Data excerpts
++++

/-- A busy peripheral plays the items from its cursor on, one a step (rule R170). -/
theorem execAll_evPlay {s : State} {n : Nat} (hbusy : s.txBusy = true) (hleft : s.itemq.length = s.txPos + (n + 1)) :
    execAll (List.replicate (n + 1) .evPlay) s = .next (s.played ((s.itemq.drop s.txPos).map s.itemSpan)) := by
  induction n generalizing s with
  | zero =>
    have hcursor : s.txPos < s.itemq.length := by omega
    rw [List.drop_eq_getElem_cons hcursor, List.drop_eq_nil_of_le (by omega)]
    exact execAll_cons (exec_evPlay_of_last hbusy (List.getElem?_eq_getElem hcursor) (by omega)) []
  | succ n ih =>
    have hcursor : s.txPos < s.itemq.length := by omega
    have hplay := exec_evPlay_of_more hbusy (List.getElem?_eq_getElem hcursor) (by omega)
    have hrest := ih (s := s.playedItem s.itemq[s.txPos]) hbusy (show s.itemq.length = s.txPos + 1 + (n + 1) by omega)
    rw [List.drop_eq_getElem_cons hcursor, List.replicate_succ, execAll_cons hplay, hrest]
    simp only [State.played, State.playedItem, List.map_cons, List.append_assoc, List.singleton_append]
    rfl

/-- A submission plays its pass, an empty one in no step (rules R165, R170). -/
theorem execAll_pass {s : State} (hpin : s.txOut = false) (q : PulseSeq) :
    execAll (List.replicate (toItems s.ticksPer10us.toNat s.cfg.itemTickMax q.durations).length .evPlay)
      (s.submit q.durations) = .next (s.played (itemPass s q)) := by
  rw [State.submit_eq, itemPass]
  cases toItems s.ticksPer10us.toNat s.cfg.itemTickMax q.durations with
  | nil => simp [execAll, State.played, hpin]
  | cons x xs => exact execAll_evPlay rfl (Nat.zero_add _).symm

/-- The steps of one pass after the first; `playSteps_succ` ties them to the statement's steps. -/
def resumedPass (nItems : Nat) : List Instr := .evResume :: List.replicate nItems .evPlay

/-- A resumption and its pass (rules R160, R172). -/
theorem execAll_resumedPass {s : State} (hactive : s.engActive = true) (hbusy : s.txBusy = false) :
    execAll (resumedPass (toItems s.ticksPer10us.toNat s.cfg.itemTickMax s.engSeq.durations).length) s =
      .next (s.afterGap.played (itemPass s s.engSeq)) := by
  rw [resumedPass, execAll_cons (exec_evResume hactive hbusy)]
  exact execAll_pass (s := s.afterGap) rfl s.engSeq

theorem playSteps_succ (nItems k : Nat) : playSteps nItems (k + 1) =
    List.replicate nItems .evPlay ++ (List.replicate k (resumedPass nItems)).flatten := rfl

/-- The engine runs to its last pass and lets the host go (rules R160, R172). -/
theorem execAll_resumedPasses {s : State} {k : Nat} (hactive : s.engActive = true) (hbusy : s.txBusy = false)
    (hleft : s.engRep.toNat + (k + 1) = s.engSeq.repeatCount.toNat) :
    execAll (List.replicate (k + 1)
        (resumedPass (toItems s.ticksPer10us.toNat s.cfg.itemTickMax s.engSeq.durations).length)).flatten s =
      .next (({ s with engRep := s.engSeq.repeatCount, engActive := false } : State).played
        (List.replicate (k + 1) (gapSpan s.engSeq :: itemPass s s.engSeq)).flatten) := by
  induction k generalizing s with
  | zero =>
    have hlast : s.engRep + 1 = s.engSeq.repeatCount :=
      BitVec.eq_of_toNat_eq ((State.toNat_engRep_succ (by omega)).trans hleft)
    have hpass := execAll_resumedPass hactive hbusy
    rw [State.afterGap_eq hactive, hlast] at hpass
    simp [hpass, hleft, State.played]
  | succ k ih =>
    have hrep : (s.engRep + 1).toNat = s.engRep.toNat + 1 := State.toNat_engRep_succ (by omega)
    have hpass := execAll_resumedPass hactive hbusy
    have hmore : s.afterGap.engActive = true := by simp [State.afterGap_eq hactive]; omega
    rw [List.replicate_succ, List.flatten_cons, execAll_append hpass]
    have hleft' : (s.engRep + 1).toNat + (k + 1) = s.engSeq.repeatCount.toNat := by omega
    refine (ih (s := s.afterGap.played (itemPass s s.engSeq)) hmore rfl hleft').trans ?_
    rw [State.afterGap_eq hactive]
    simp [State.played, List.replicate_succ, itemPass]

/-- Completing the command writes no field that a peripheral send reads or writes (rules R105, R167). -/
theorem State.finish_peripheralSend (s : State) (v : Option CmdResult) (q : PulseSeq) :
    (s.peripheralSend q).finish v = (s.finish v).peripheralSend q := by
  unfold State.peripheralSend
  split <;> rfl

/-- Passes with the gap between them (rule R160). -/
theorem repeated_succ {q : PulseSeq} {k : Nat} (hk : q.repeatCount.toNat = k + 1) (pass : List Span) :
    repeated q pass = pass ++ (List.replicate k (gapSpan q :: pass)).flatten := by
  rw [repeated, hk, intercalate_replicate_succ]
  rfl

/-- A peripheral send from rest plays every pass (rules R160, R167). The engine keeps its last sequence and count. -/
theorem execAll_playSteps {s : State} {q : PulseSeq} (hpin : s.txOut = false) (hfree : s.engActive = false)
    (hq : 1 ≤ q.repeatCount.toNat) : ∃ engSeq engRep,
    execAll (playSteps (toItems s.ticksPer10us.toNat s.cfg.itemTickMax q.durations).length q.repeatCount.toNat)
        (s.peripheralSend q) =
      .next (({ s with engSeq := engSeq, engRep := engRep } : State).played (repeated q (itemPass s q))) := by
  obtain ⟨k, hk⟩ := Nat.exists_eq_add_of_le' hq
  rw [repeated_succ hk, hk, playSteps_succ]
  obtain ⟨heq, hone⟩ | ⟨heq, hmany⟩ := s.peripheralSend_eq q <;> rw [heq]
  · obtain rfl : k = 0 := by simpa [hone] using hk.symm
    refine ⟨s.engSeq, s.engRep, ?_⟩
    rw [execAll_append (execAll_pass hpin q)]
    simp [execAll]
  · have hk0 : k ≠ 0 := fun h0 => hmany (BitVec.eq_of_toNat_eq (by rw [hk, h0]; rfl))
    obtain ⟨m, rfl⟩ := Nat.exists_eq_add_of_le' (Nat.pos_of_ne_zero hk0)
    have hfirst := execAll_pass (s := s.startEngine q) hpin q
    have hrest := execAll_resumedPasses (s := (s.startEngine q).played (itemPass s q)) (k := m) rfl rfl
      (show 1 + (m + 1) = q.repeatCount.toNat by omega)
    refine ⟨q, q.repeatCount, ?_⟩
    refine (execAll_append hfirst _).trans (hrest.trans ?_)
    simp [State.played, State.startEngine, hfree, itemPass]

++++

*Exercise prompt:* Repeat each line of the data above, exactly as it appears, from the first through the line that contains "have hrest := ih".

*Result for this task:*
/-- A busy peripheral plays the items from its cursor on, one a step (rule R170). -/
theorem execAll_evPlay {s : State} {n : Nat} (hbusy : s.txBusy = true) (hleft : s.itemq.length = s.txPos + (n + 1)) :
    execAll (List.replicate (n + 1) .evPlay) s = .next (s.played ((s.itemq.drop s.txPos).map s.itemSpan)) := by
  induction n generalizing s with
  | zero =>
    have hcursor : s.txPos < s.itemq.length := by omega
    rw [List.drop_eq_getElem_cons hcursor, List.drop_eq_nil_of_le (by omega)]
    exact execAll_cons (exec_evPlay_of_last hbusy (List.getElem?_eq_getElem hcursor) (by omega)) []
  | succ n ih =>
    have hcursor : s.txPos < s.itemq.length := by omega
    have hplay := exec_evPlay_of_more hbusy (List.getElem?_eq_getElem hcursor) (by omega)
    have hrest := ih (s := s.playedItem s.itemq[s.txPos]) hbusy (show s.itemq.length = s.txPos + 1 + (n + 1) by omega)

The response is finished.